Dies kann besonders nützlich sein, um die Nebenwirkungen einer Chemotherapie zu kontrollieren oder wiederkehrende Gesundheitsprobleme wie Kopfschmerzen zu bewältigen. Möglicherweise haben Sie das Gefühl, „eingeschränkt“ zu sein oder sich in einem tranceähnlichen Zustand zu befinden – so konzentriert, dass Sie Ablenkungen in der Umgebung ausblenden können. Haben Sie sich schon einmal so sehr auf eine Fernsehsendung konzentriert oder waren Sie so in ein gutes Buch vertieft, dass Sie Ihre Familie um sich herum nicht reden hörten oder nicht einmal Ihren Hund bellen hörten? Diese Erfahrung ähnelt in gewisser Weise dem, was Sie unter Hypnose empfinden könnten. Viele Menschen sagen, dass sie sich trotz erhöhter Konzentration ruhig und entspannt fühlen. Während der Selbsthypnose erreichen Sie ohne die Anleitung eines Arztes einen Zustand der Entspannung und Ruhe.

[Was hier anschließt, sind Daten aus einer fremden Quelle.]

-- ==== Sys2Proof/Machine/Dispatch.lean ====
section
/-! DEFINITION. The dispatch of the commands: one arm per row of the opcode table. -/

namespace Sys2Proof.Machine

Wenn Sie also entschlossen sind, die Gewohnheit aufzugeben, kann es WIRKLICH HELFEN. Es ist lediglich eine einzige 90-minütige Sitzung erforderlich. Bei der Hypnosetherapie versetzt sich ein Patient in einen Geisteszustand namens Trance, um sich auf bestimmte Themen zu konzentrieren. Wenn Sie Hypnose jedoch nur zur Behandlung Ihrer Angstzustände einsetzen, könnte dies ähnliche Auswirkungen wie Meditation haben.

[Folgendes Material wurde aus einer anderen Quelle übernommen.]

/-- A row whose access of `n` bytes at an address the map does not have, or may not be used so, is an ADDR fault with that
address; `win` says that the row may use the register window. -/
def AddrRow (c : Tid → IsaFact → Instr) (op : IsaOp) (n : Nat) (store win : Bool) : Prop :=
  ∀ (s : State) (id : Tid) (e : IsaFact) (w : Nat), Issues s id e op w → FaultClear s id →
    (win = true → inWindow (loadAddr s id w) = false) →
    (thrArea (tidKey id) (loadAddr s id w) n = none ∨
      store = true ∧ (thrArea (tidKey id) (loadAddr s id w) n).map Prod.fst = some 2) →
    ∃ t, exec (c id e) s = .next t ∧ Faulted s t id 2 (loadAddr s id w) 0

/-- An atomic at an address that is no aligned word of shared memory is an ADDR fault (R211). -/
def AmoFault (c : Tid → IsaFact → Instr) (op : IsaOp) : Prop :=
  ∀ (s : State) (id : Tid) (e : IsaFact) (w a : Nat), Issues s id e op w → FaultClear s id →
    (s.g (tidKey id) (isaRa w)).toNat = a → (a < 0x100000 ∨ 0x180000 < a + 8 ∨ a % 8 ≠ 0) →
    ∃ t, exec (c id e) s = .next t ∧ Faulted s t id 2 a 0

/-- After a call (R222): RD holds the status, RD + 1 and RD + 2 the results there are (a write to g0 is lost), and the other
general registers what they held. -/
def CallRegs (s t : State) (id : Tid) (w status : Nat) (res : List (BitVec 64)) : Prop :=
  ∀ j, t.g (tidKey id) j =
    if j = 0 then 0 else if j = isaRd w then BitVec.ofNat 64 status
    else if j = isaRd w + 1 ∧ 1 ≤ res.length then res.getD 0 0
    else if j = isaRd w + 2 ∧ 2 ≤ res.length then res.getD 1 0 else s.g (tidKey id) j

/-- Argument `i` of a call: register RA + i. -/
def callArg (s : State) (id : Tid) (w i : Nat) : Nat := (s.g (tidKey id) (isaRa w + i)).toNat

/-- Arguments of an ENQ whose launch tick lies 2^33 ticks or more, and less than 2^63, ahead of the present (R287). -/
def launchFar (s : State) (a launch : Nat) : Bool :=
  bitOf a 19 && decide (2 ^ 33 ≤ (launch + 2 ^ 64 - s.tick) % 2 ^ 64 ∧ (launch + 2 ^ 64 - s.tick) % 2 ^ 64 < 2 ^ 63)

/-- From `s` to `t` ring `r` writes one completion (R329): its count of completed descriptors and COMPLETIONS go up by one. -/
def Completed (s t : State) (r : Nat) : Prop :=
  (t.ring r).done = (s.ring r).done + 1 ∧ (t.ring r).taken = (s.ring r).taken ∧
    t.counter (hifCnt 0) = (s.counter (hifCnt 0) + 1) % 2 ^ 64 ∧ ∀ k, k ≠ r → t.ring k = s.ring k

/-- Host memory outside `n` bytes at `a` and the 4 bytes a message of vector `v` goes to is unchanged. -/
def HostKept (s t : State) (a n v : Nat) : Prop :=
  ∀ k, (∀ i, i < n → k ≠ (a + i) % 2 ^ 64) →
    (∀ i, i < 4 → k ≠ ((s.reg (msixTable + 16 * v)).toNat + 2 ^ 32 * (s.reg (msixTable + 16 * v + 4)).toNat + i) % 2 ^ 64) →
    sget (fun _ => 0) t.hostMem k = sget (fun _ => 0) s.hostMem k

/-- A staging command of requester `q` has completed with RESULT `r`: DONE is set in its CLS_STG_STAT. -/
def ClsResult (t : State) (q : Req) (r : Nat) : Prop :=
  bitsOf (t.reg (bankKey q 0xA00294)).toNat 0 4 = r ∧ bitOf (t.reg (bankKey q 0xA00294)).toNat 30 = true

/-- A staging command of `q` is taken (R197): none of its own is in progress, and the classifier is not held in reset. -/
def ClsFree (s : State) (q : Req) : Prop :=
  bitOf (s.reg (bankKey q 0xA00294)).toNat 31 = false ∧ s.groupHeld 96 = false ∧ s.groupHeld 97 = false

/-- The next encapsulated frame of side `x` has its header in the partition (R74, R75): its check has come out as `hec`, the
header as corrected is `h`, and the frame ends at `stop`; `g` is the verdict of the G-mode check. -/
structure EncapAt (s : State) (x : Side) (g hec : Hec) (h stop : Nat) : Prop where
  usable : s.frameUsable x = true
  delineated : (s.line x).delinLost = false
  room : (s.line x).encPos + (if s.drixis x then 12 else Config.gHeaderBytes) ≤ (s.line x).payEnd
  check : hec = if s.drixis x then (crc16Check (s.infoAt x (s.line x).encPos 12)).1 else g
  header : h = if s.drixis x then beNat (crc16Check (s.infoAt x (s.line x).encPos 12)).2
    else Config.gHeader (s.line x).info (s.line x).encPos
  ends : stop = (s.line x).encPos + if s.drixis x then 12 + 4 * ceilDiv (bitsOf h 60 16) 4
    else Config.gEncapBytes (bitsOf h 60 16)

/-- It lies whole in the partition, and its port is one that entry `n` of the side accepts (R76). -/
structure EncapTaken (s : State) (x : Side) (g hec : Hec) (h stop n : Nat) : Prop extends EncapAt s x g hec h stop where
  good : hec ≠ .bad
  whole : stop ≤ (s.line x).payEnd
  client : ¬ (s.drixis x = true ∧ bitsOf h 76 20 = 0xFFFFF)
  taken : (s.pidMatches x (bitsOf h 76 20)).head? = some n

/-- The text of its payload, or the counter of its discard (R368). -/
def encapText (s : State) (x : Side) (h n : Nat) : Except Nat (List Byte) :=
  s.lineOpen x n (bitsOf h 58 2) (s.line x).curSfc (bitsOf h 76 20) (s.line x).encPos (beBytes 10 (h / 2 ^ 16))
    (s.infoAt x ((s.line x).encPos + if s.drixis x then 12 else Config.gHeaderBytes) (bitsOf h 60 16))

/-- It counts as an accepted frame (R76, R99), and the next header is looked for behind it; of the registers only PID_DUP may
change, of the counters those of its acceptance and `cs`. -/
structure EncapCounted (s t : State) (x : Side) (hec : Hec) (h stop : Nat) (cs : List Nat) : Prop where
  next : (t.line x).encPos = stop
  frames : t.counter (dsCnt x 14) = (s.counter (dsCnt x 14) + 1) % 2 ^ 64
  bytes : t.counter (dsCnt x 15) = (s.counter (dsCnt x 15) + bitsOf h 60 16) % 2 ^ 64
  fixed : t.counter (dsCnt x 16) = (s.counter (dsCnt x 16) + (if hec = .corrected then 1 else 0)) % 2 ^ 64
  rest : Only [F.DSF_STAT_PID_DUP.addr + sideOff x] (dsCnt x 14 :: dsCnt x 15 :: dsCnt x 16 :: cs) s t

/-- The whole client frame of its port goes (R77): an open reassembly counts, and fragments up to the last are discarded. -/
structure EncapDropped (s t : State) (x : Side) (h : Nat) : Prop where
  port : (t.reasmOf x (bitsOf h 76 20)).live = false ∧ (t.reasmOf x (bitsOf h 76 20)).bad = !bitOf h 57
  others : ∀ k, k ≠ bitsOf h 76 20 → t.reasmOf x k = s.reasmOf x k
  count : t.counter (dsCnt x 19) =
    (s.counter (dsCnt x 19) + (if (s.reasmOf x (bitsOf h 76 20)).live then 1 else 0)) % 2 ^ 64
  crossings : t.xings = s.xings

/-- What R387 says of a write of PWR_STATE with CMD `t`, `i q e w` being the command with the lanes that have receive energy and
the level of WAKE_N. No level stops a command to RUN (CMD 4). After a failed power-up a command upward is BUSY too (the
model's choice, log 254). -/
def PowerCommand (i : Req → BitVec 8 → Bool → Instr) (t : Nat) : Prop :=
  ∀ (s : State) (q : Req) (e : BitVec 8) (w : Bool), Reach s q 0x200000 →
    (reqCode q ≠ s.f F.PWR_CFG_OWNER → q ≠ .groom → ∃ u, exec (i q e w) s = .next u ∧ u.f F.PWR_STATE_RESULT = 5 ∧
      u.pwr = s.pwr ∧ u.pwrState = s.pwrState ∧ Only [0x200000] [] s u) ∧
    (reqCode q = s.f F.PWR_CFG_OWNER ∨ q = .groom →
      (s.pwrState = t → ∃ u, exec (i q e w) s = .next u ∧ u.f F.PWR_STATE_RESULT = 3 ∧ u.pwr = s.pwr ∧
        Only [0x200000] [] s u) ∧
      (s.pwrState ≠ t → s.pwr.target.isSome = true ∨ s.pwr.loss ≠ 0 ∨ (s.pwr.failed = true ∧ s.pwrState < t) →
        ∃ u, exec (i q e w) s = .next u ∧
        u.f F.PWR_STATE_RESULT = 2 ∧ u.pwr = s.pwr ∧ Only [0x200000] [] s u) ∧
      (s.pwrState ≠ t → s.pwr.target = none → s.pwr.loss = 0 → s.farBusy = false → s.pwr.failed = false ∨ t < s.pwrState →
        (s.wakeLevel t e w = true → ∃ u, exec (i q e w) s = .next u ∧ u.f F.PWR_STATE_RESULT = 4 ∧ u.pwr = s.pwr ∧
          Only [0x200000] [] s u) ∧
        (s.wakeLevel t e w = false → ∃ u, exec (i q e w) s = .next u ∧ u.f F.PWR_STATE_RESULT = 1 ∧
          u.flag F.PWR_STATE_TRANS = true ∧ u.pwrState = s.pwrState ∧ u.pwr.target = some t ∧ u.pwr.prev = s.pwrState ∧
          u.regions = s.regions ∧ Only [0x200000] [] s u)))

Oder wenn das Trauma in der Kindheit passiert ist, können Sie sich vorstellen, als Erwachsener dabei zu sein und sich selbst zu trösten. Der Hypnotherapeut führt Sie durch eine Entspannungstechnik, um geistigen und körperlichen Stress zu reduzieren. Hypnotherapie kann eine wirksame Behandlungsoption für Patienten mit PTSD-Symptomen sein, insbesondere wenn sie als Ergänzung zu anderen Behandlungen wie Psychotherapie, Gruppentherapie oder Medikamenten eingesetzt wird. Eine Metaanalyse von sechs Studien zur Hypnotherapie ergab, dass Hypnotherapie die PTBS-Symptome des Eindringens und Vermeidens bei den Teilnehmern deutlich reduzierte. Unabhängig von der Art des Traumas erlebten die Teilnehmer, die Hypnotherapie erhielten, eine Verringerung ihrer Symptome. Einige Studien haben vielversprechende Ergebnisse zur Hypnose bei Angstzuständen im Zusammenhang mit medizinischen oder zahnärztlichen Eingriffen gezeigt, die Gesamtbeweislage ist jedoch nicht schlüssig.

Die Vorschläge des Therapeuten hängen von der Erkrankung oder dem Verhalten ab, die Sie behandeln möchten. Hypnotherapie kann dabei helfen, unerwünschte oder ungesunde Gewohnheiten anzugehen und sie möglicherweise durch gesündere Verhaltensweisen zu ersetzen. Beispiele dafür sind die bessere Kontrolle von Schmerzen oder Angstzuständen oder die Anpassung negativer Gedankenmuster, die die Depressionssymptome verschlimmern könnten. Bei der Auswahl eines Hypnotiseurs ist zunächst die Qualifikation des Behandlers zu berücksichtigen. Suchen Sie nach einem zugelassenen Fachmann für psychische Gesundheit – beispielsweise einem Psychologen, Psychotherapeuten, einer psychiatrischen Krankenpflegerin, einem Berater, einem Sozialarbeiter oder einem Arzt –, der auch Hypnotherapeut ist. Es hilft nicht, dass psychische Erkrankungen und Behandlungen seit vielen Jahren mit Stigmatisierung durchsetzt sind, sodass Behandlungen wie Hypnose oder Elektrokrampftherapie in den Medien als sensationell und manchmal beängstigend dargestellt werden.